X_train, X_valid, y_train, y_valid = train_test_split(X,y, train_size=0.8, test_size=0.2, random_state=42)

In [None]:
# printing X Shape

print("Shape of X ", X.shape)

In [None]:
# printing shape of y
print("Shape of y", y.shape)

In [None]:
# printing out missing values for all columns
m_value = X.isnull().sum()
print(m_value[m_value > 0])

In [None]:
m_y_value = y.isnull().sum()
print(m_y_value[m_y_value > 0])

In [None]:
plt.figure(figsize=(12,10))
sns.heatmap(X_train.corr(), annot=True, cmap='YlGnBu')

In [None]:
sns.countplot(x='Potability', data=df)

In [None]:
fig= px.scatter_matrix(df,
                      dimensions=['ph', "Hardness", "Solids", "Turbidity"],
                      color="Potability")
fig.show()

In [None]:
def score_dataset(X_train, X_valid, y_train, y_valid):
    model = RandomForestRegressor(n_estimators=10, random_state=0)
    model.fit(X_train, y_train)
    preds = model.predict(X_valid)
    return mean_absolute_error(y_valid, preds)


In [None]:
from sklearn.impute import SimpleImputer
my_impute = SimpleImputer()
imputed_X_train = pd.DataFrame(my_impute.fit_transform(X_train))
imputed_X_valid = pd.DataFrame(my_impute.transform(X_valid))

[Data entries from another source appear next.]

-- ==== Sys2Proof/Laws/Exec.lean ====
section
/-! SUPPORT. What the execution of a command can answer, said once: fault entry with the command's word and a code other than
OK, or the completion of a state that differs from the first only in what the command may write. -/

namespace Sys2Proof.Machine

/-- Every state keeps itself outside any write set. -/
theorem keeps_self (s : State) (w : Touch) : s.Keeps w s := by
  constructor <;> intros <;> rfl

/-- One command's result (R193, R195): the last clause of each arm of `exec`. -/
def Ends (s : State) (i : Instr) (o : Host.Outcome State Fault Refusal) : Prop :=
  (∃ e : ErrCode, e ≠ .ok ∧ o = s.raise (encode i) e) ∨ ∃ u : State, o = u.done ∧ s.Keeps (touched s i) u

theorem keeps_setReg (s : State) (i : RegNo) (r : MReg) (w : Touch) (h : i ∈ w.regs) : s.Keeps w (s.setReg i r) := by
  constructor <;> intros <;> first | rfl | skip
  next j hj => exact setReg_reg_ne s i j r fun h' => hj (h' ▸ h)

theorem keeps_commit (s : State) (i : RegNo) (v : Int) (w : Touch) (h : i ∈ w.regs) : s.Keeps w (s.commit i v) :=
  keeps_setReg s i _ w h

theorem keeps_commitIf_commitIf (s : State) (b c : Bool) (i j : RegNo) (v x : Int) (w : Touch)
    (hi : b = true → i ∈ w.regs) (hj : c = true → j ∈ w.regs) : s.Keeps w ((s.commitIf b i v).commitIf c j x) := by
  constructor <;> intros <;> try solve | simp
  next k hk =>
    rw [commitIf_reg_ne, commitIf_reg_ne]
    · exact fun hb hki => hk (hki ▸ hi hb)
    · exact fun hc hkj => hk (hkj ▸ hj hc)

theorem keeps_setCmp (s : State) (r : Int) (w : Touch) (h : w.cmp = true) : s.Keeps w (s.setCmp r) := by
  constructor <;> intros <;> first | rfl | simp_all

theorem finish_ends (s : State) (i : Instr) (rd : RegNo) (v : Int) (h : rd ∈ (touched s i).regs) :
    Ends s i (s.finish (encode i) rd v) := by
  rcases finish_cases s (encode i) rd v with ⟨-, h'⟩ | ⟨-, h'⟩
  · exact .inr ⟨_, h', keeps_commit s rd v _ h⟩
  · exact .inl ⟨.alloc, by decide, h'⟩

theorem divide_ends (s : State) (i : Instr) (qen ren : Bool) (rd re : RegNo) (a b : Int)
    (hq : qen = true → rd ∈ (touched s i).regs) (hr : ren = true → re ∈ (touched s i).regs) :
    Ends s i (s.divide (encode i) qen ren rd re a b) := by
  rcases divide_cases s (encode i) qen ren rd re a b with ⟨-, h⟩ | ⟨-, -, h⟩ | ⟨-, -, h⟩
  · exact .inl ⟨_, by decide, h⟩
  · exact .inl ⟨_, by decide, h⟩
  · exact .inr ⟨_, h, keeps_commitIf_commitIf _ _ _ _ _ _ _ _ hq hr⟩

theorem exportBuf_ends (s : State) (ra : RegNo) : Ends s (.exportBuf ra) (execExport ra s) := by
  unfold execExport
  split
  · next h =>
    have hb : s.blen = 0 := BitVec.eq_of_toNat_eq h
    refine .inr ⟨_, rfl, ?_⟩
    constructor <;> intros <;> first | rfl | simp_all [touched]
  · split
    · exact .inl ⟨_, by decide, rfl⟩
    · split
      · exact .inl ⟨_, by decide, rfl⟩
      · next h _ _ =>
        refine .inr ⟨_, rfl, ?_⟩
        constructor <;> intros <;> first | rfl | skip
        · next a ha => rw [byteAt_memWrite, if_neg]; simpa [touched, State.bufAddr, State.bufLen] using ha
        · next hl => exact absurd hl h

/-- EXPMOD: a fault, or the free value in mode 1 with a wrong constant, or the power and in mode 2 the constant. -/
theorem expmod_ends (s : State) (mode : RRMode) (rd re ra rb rc : RegNo) :
    Ends s (.expmod mode rd re ra rb rc) (execExpmod mode rd re ra rb rc s) := by
  unfold execExpmod
  iterate 5 (split; · exact .inl ⟨_, by decide, rfl⟩)
  rcases expmodCommit_cases s mode rd re ra (s.val rb).toNat (s.val rc).toNat with ⟨⟨rfl, -⟩, h⟩ | ⟨-, h⟩
  · refine .inr ⟨_, h, ?_⟩
    constructor <;> intros <;> first | rfl | skip
    · next j hj =>
      exact commit_reg_ne s rd j _ fun h' => hj (by simp [touched, h'])
    · next hd => simp [touched] at hd
  · exact .inr ⟨_, h, keeps_commitIf_commitIf s true _ rd re _ _ _ (by simp [touched]) (by simp +contextual [touched])⟩

/-- THE INVERSION OF `exec`: a command in any state ends in one of the two ways. -/
theorem exec_ends (i : Instr) (s : State) : Ends s i (exec i s) := by
  cases i with
  | init rd => exact .inr ⟨_, rfl, keeps_setReg s rd _ _ (by simp [touched])⟩
  | free rd => exact .inr ⟨_, rfl, keeps_setReg s rd _ _ (by simp [touched])⟩
  | grow rd =>
    simp only [exec, execGrow]
    split
    · exact .inr ⟨_, rfl, keeps_setReg s rd _ _ (by simp [touched])⟩
    · exact .inl ⟨_, by decide, rfl⟩
  | sets rd => exact .inr ⟨_, rfl, keeps_commit s rd _ _ (by simp [touched])⟩
  | copy rd ra => exact .inr ⟨_, rfl, keeps_commit s rd _ _ (by simp [touched])⟩
  | importBuf rd =>
    simp only [exec, execImport]
    split
    · exact finish_ends s (.importBuf rd) rd _ (by simp [touched])
    · exact .inl ⟨_, by decide, rfl⟩
  | exportBuf ra => exact exportBuf_ends s ra
  | bitlen ra => exact .inr ⟨_, rfl, by constructor <;> intros <;> first | rfl | simp_all [touched]⟩
  | size ra => exact .inr ⟨_, rfl, by constructor <;> intros <;> first | rfl | simp_all [touched]⟩
  | shl rd =>
    simp only [exec, execShl]
    split
    · exact .inr ⟨_, rfl, keeps_commit s rd _ _ (by simp [touched])⟩
    · exact .inl ⟨_, by decide, rfl⟩
  | shr rd => exact .inr ⟨_, rfl, keeps_commit s rd _ _ (by simp [touched])⟩
  | cmpabs ra rb => exact .inr ⟨_, rfl, keeps_setCmp s _ _ rfl⟩
  | cmp ra rb => exact .inr ⟨_, rfl, keeps_setCmp s _ _ rfl⟩
  | cmps ra => exact .inr ⟨_, rfl, keeps_setCmp s _ _ rfl⟩
  | addabs rd ra rb => exact finish_ends s (.addabs rd ra rb) rd _ (by simp [touched])
  | subabs rd ra rb =>
    simp only [exec, execSubabs]
    split
    · exact .inl ⟨_, by decide, rfl⟩
    · exact .inr ⟨_, rfl, keeps_commit s rd _ _ (by simp [touched])⟩
  | add rd ra rb => exact finish_ends s (.add rd ra rb) rd _ (by simp [touched])
  | sub rd ra rb => exact finish_ends s (.sub rd ra rb) rd _ (by simp [touched])
  | mul rd ra rb => exact finish_ends s (.mul rd ra rb) rd _ (by simp [touched])
  | muls rd ra => exact finish_ends s (.muls rd ra) rd _ (by simp [touched])
  | div qen ren rd re ra rb =>
    exact divide_ends s (.div qen ren rd re ra rb) qen ren rd re _ _ (by simp +contextual [touched])
      (by simp +contextual [touched])
  | divs qen ren rd re ra =>
    exact divide_ends s (.divs qen ren rd re ra) qen ren rd re _ _ (by simp +contextual [touched])
      (by simp +contextual [touched])
  | mod rd ra rb =>
    simp only [exec, execMod]
    split
    · exact .inl ⟨_, by decide, rfl⟩
    · split
      · exact .inl ⟨_, by decide, rfl⟩
      · exact .inr ⟨_, rfl, keeps_commit s rd _ _ (by simp [touched])⟩
  | mods ra =>
    simp only [exec, execMods]
    split
    · exact .inl ⟨_, by decide, rfl⟩
    · split
      · exact .inl ⟨_, by decide, rfl⟩
      · exact .inr ⟨_, rfl, by constructor <;> intros <;> first | rfl | simp_all [touched]⟩
  | expmod mode rd re ra rb rc => exact expmod_ends s mode rd re ra rb rc

end Sys2Proof.Machine
end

# putting back these column names
imputed_X_train.columns = X_train.columns
imputed_X_valid.columns = X_valid.columns

print("Mean absolute error for this model is: ")
print(score_dataset(imputed_X_train, imputed_X_valid, y_train, y_valid))

In [None]:
# pandas profiling
profiling.ProfileReport(imputed_X_train)




In [None]:
profiling.ProfileReport(imputed_X_valid)

In [None]:
# # comparing different models

# def score_model(model, X_t = imputed_X_train, X_v=imputed_X_valid, y_t=y_train, y_v=y_valid):
#     model.fit(X_t, y_t)
#     preds=model.predict(X_v)
#     return mean_absolute_error(y_v, preds)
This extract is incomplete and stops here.